I am trying to parse a few different MaxQuant output files and the modified sequences extracted from the file are not parsed as ProForma correctly. Here is what I am dealing with. Here is one row from one file:
Raw file Scan number Scan index Sequence Length Missed cleavages Modifications Modified sequence Oxidation (M) Probabilities Oxidation (M) Score Diffs Oxidation (M) Proteins Charge Fragmentation Mass analyzer Type Scan event number
01974c_BA1-TUM_missing_first_1_01_01-3xHCD-1h-R4 18859 16929 ACVINGMQLK 10 0 Oxidation (M) _ACVINGM(ox)QLK_ ACVINGM(1)QLK ACVINGM(101.9)QLK 1 TUM_missing_first_1 2 HCD FTMS MULTI-MSMS 31 0 575.29138 1148.5682 0.17725 1.7827292 24.19 0.00036581 101.9 100.71 101.9 1 1 0.812871 0.009392453 0.1333722 18828 6096732 0.426561 -2 0.06135368 y1;y2;y3;y4;y5;y6;y7;y8;y9;y1-NH3;y6-NH3;y7-NH3;y8-NH3;y8(2+);a2;b2;b3;b4;b5 71809.2;29973.1;24011.2;32854.1;190928.3;556904.4;805166.8;685423.2;105967.8;11586.8;26761.8;29306.5;32482.7;10282.6;114158.7;652840.1;435104.2;53264.8;28631 -0.0004923382;-0.0005195443;-0.003007707;0.0006837579;0.0004915272;-0.0003559902;-0.0005144462;0.0002259294;-0.00348233;0.0003633455;-0.00334429;-0.002593298;-0.006689147;0.003100681;4.57087E-05;-6.530397E-05;-0.0001010637;-0.0003278859;-0.002078173 -3.34666;-1.996731;-7.746661;1.277359;0.8298453;-0.5039816;-0.6278023;0.2459745;-3.228739;2.79312;-4.851494;-3.231865;-7.420119;6.744212;0.2239743;-0.2813915;-0.305196;-0.7381029;-3.722506 147.113296508789;260.197387695313;388.258453369141;535.290161132813;592.311817087127;706.355592051727;819.439814488134;918.507488028666;1078.54184448957;130.085891723633;689.33203125;802.415344238281;901.487854003906;459.75439453125;204.080078125;232.075103759766;331.143553435689;444.227844238281;558.272521972656 19 0.5166685 0.2289157 None Unknown 101.8962;1.189599;0.2601814 ACVINGMQLK;LKDSEGSGTAGK;DAHKSEVAHR _ACVINGM(ox)QLK_;_LKDSEGSGTAGK_;_DAHKSEVAHR_ 66 8 7 7 15 1and now another file:
Raw file Scan number Scan index Sequence Length Missed cleavages Modifications Modified sequence Oxidation (M) Probabilities Phospho (STY) Probabilities Oxidation (M) Score diffs Phospho (STY) Score diffs Acetyl (Protein N-term) Oxidation (M)

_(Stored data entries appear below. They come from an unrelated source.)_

-- ==== Sys2Proof/Syntax.lean ====
section
/-! DEFINITION. The commands of the GH410: one constructor for each row of spec/opcode_table.json. -/

namespace Sys2Proof

/-- The steps of the part. The first group are events of the supplies, the clock, the plant and the Host
Link; the second group are the host's requests, each with its tag and the fields its rule lists.
Numbers that a rule ranges are natural numbers (a delta an integer), so that a value outside its range can
be written; a field that R196 calls an enumeration is its code. -/
inductive Instr where
  | firstPower
  | mainPowerLoss
  | backupBelowRetention
  | mainPowerReturn
  | resetPin
  | restartUp
  | restartEventStep
  | gapRecord
  | secondTick
  | monitorMinuteEnd
  | meterTallyTake
  | eventMinuteEnd
  | switchoverTake
  /-- Source-presence input `input` changes to the level `high`. -/
  | sourceLevelChange (input : Nat) (high : Bool)
  | sourceDebounceVerdict (input : Nat)
  | restoreHoldExpiry (node : Nat)
  | slotOpen
  /-- The demodulator's delivery for the window that closes: whether energy was detected, and the bytes
  of the message received, its CRC included, if there was one. -/
  | replyWindowClose (energy : Bool) (message : Option (List Byte))
  | purchaseDecide
  /-- A complete frame with the check it arrived with. -/
  | frameArrival (frame : Frame) (check : BitVec 16)
  | receiveGapTimeout
  | outboundFrameDone
  | frameRefused
  | status (tag : Byte)
  | restart (tag : Byte)
  | setTime (tag : Byte) (time : Nat)
  | timeTrim (tag : Byte) (delta : Int)
  | lineupPut (tag : Byte) (channel slot source kind : Nat) (tier : Option Nat) (label : List Byte)
  | lineupDrop (tag : Byte) (channel : Nat)
  | tierRateSet (tag : Byte) (target rate : Nat)
  | lineupRead (tag : Byte) (bank low high : Nat)
  | switchoverSchedule (tag : Byte) (time : Nat)
  | switchoverCancel (tag : Byte)
  | tapAdd (tag : Byte) (address node model : Nat)
  | tapRemove (tag : Byte) (address : Nat)
  | transponderSet (tag : Byte) (node : Nat) (address : Option Nat)
  | tapRead (tag : Byte) (address : Nat)
  | pollOrder (tag : Byte) (order : Nat)
  | pollStart (tag : Byte)
  | pollSuspend (tag : Byte)
  | pollRead (tag : Byte) (list start : Nat)
  | nodeConfig (tag : Byte) (node missLimit degradedPercent outagePercent restoreHold powerThreshold
      powerHysteresis levelStep : Nat)
  | nodeRead (tag : Byte) (node : Nat)
  | sourceRead (tag : Byte) (low high : Nat)
  | accountOpen (tag : Byte) (account address port : Nat) (tiers : TierSet) (state : Nat)
  | accountTiers (tag : Byte) (account : Nat) (tiers : TierSet)
  | accountHold (tag : Byte) (account : Nat)
  | accountResume (tag : Byte) (account : Nat)
  | accountCut (tag : Byte) (account : Nat)
  | accountRestore (tag : Byte) (account : Nat)
  | accountClose (tag : Byte) (account : Nat)
  | accountRead (tag : Byte) (account : Nat)
  | cycleClose (tag : Byte) (low high : Nat)
  | eventAdd (tag : Byte) (event channel start duration window price threshold : Nat)
  | eventCancel (tag : Byte) (event : Nat)
  | eventRead (tag : Byte) (event start : Nat)
  | eventList (tag : Byte)
  | purchaseEnter (tag : Byte) (account event : Nat)
  | journalRead (tag : Byte) (count : Nat)
  | journalRelease (tag : Byte) (sequence : Nat)
  | alarmSet (tag : Byte) (low high level kind : Nat)
  | compositeDefine (tag : Byte) (index operation a b hold : Nat)
  | compositeRelease (tag : Byte) (index : Nat)
  | alarmExpress (tag : Byte) (slot : Nat) (source : Option Nat)
  | alarmAck (tag : Byte) (source : Nat)
  | alarmDefer (tag : Byte) (source : Nat)
  | alarmQuery (tag : Byte) (low high : Nat)
  | hostLinkByteReceived (byte : Byte)
  deriving DecidableEq, Repr

end Sys2Proof
end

OXPAL230121_44 14613 7897 AAAEGEMK 8 0 Oxidation (M) _AAAEGEM(Oxidation (M))K_ AAAEGEM(1)K AAAEGEM(79)K 0 1 0 P0A9B2 gapA Glyceraldehyde-3-phosphate dehydrogenase A 2 HCD FTMS MULTI-MSMS 1 0.0 411.68674 821.35892 0.31799 0.00013091 -0.57361634 25.967 0.0047701 79.116 68.3 79.116 1.0 1 0 0 0 14612 8211736.5 0.0651129635157789 -8 0.0703334808349609 y1;y2;y4;y5;y6;y7;y5-H2O;y6-H2O;y1-NH3;a2;b2;b3 162904.734375;75995.5625;159223.859375;106600.2265625;201834.5625;48688.8359375;47573.99609375;7619.5693359375;65347.02734375;367253.65625;314543.28125;40487.2734375 2.646063904876428E-05;-0.0001748173209534798;0.00041258822591316857;-0.0005543576077116086;-0.00011734497638826724;0.00025578379938906437;-7.163136046983709E-05;-0.0024110601625579875;-6.3900626571467E-05;3.3939142966232794E-05;3.7367395322007724E-05;-3.99617186985779E-06 0.17986635464753814;-0.5943167934958867;0.8591796057282154;-0.9098936188837109;-0.17249205021037203;0.34044188222478894;-0.12115356235845015;-3.6405240676221244;-0.4912171170462424;0.2949010231855326;0.2611616737682475;-0.018663355086892004 147.11277770996094;294.148378216221;480.2118476304741;609.2554076725077;680.2920844476763;751.3288251067005;591.2443602599604;662.2838134765625;130.08631896972656;115.08655548095703;143.0814666748047;214.11862182617188 12 0.303405304480312 0.0923076923076923 Unknown 79.11602402068965;10.816500709941389;10.816500709941389 AAAEGEMK;ALNDMDK;SGDEWTK _AAAEGEM(Oxidation (M))K_;_ALNDM(Oxidation (M))DK_;_SGDEWTK_ 177 495 7 7 133 639So when reading the PSMs with psm_utils, you get the following peptidoforms: Peptidoform('ACVINGM[ox]QLK/2') and Peptidoform('AAAEGEM[Oxidation (M)]K/2'), respectively.
If you then try to calculate masses, neither will give the correct result. The first one will actually resolve ox as carboxymethyl because the last-ditch attempt at resolving in Pyteomics is currently a very permissive Unimod search; while the other will just raise an exception. In both files there is a Modifications column where you have the same form for the modification: Oxidation (M). Looks like if we remove the site, we can use the name and have a much better chance of getting a consistent ProForma. However I'm not sure how many other kinds of MaxQuant tables are out there.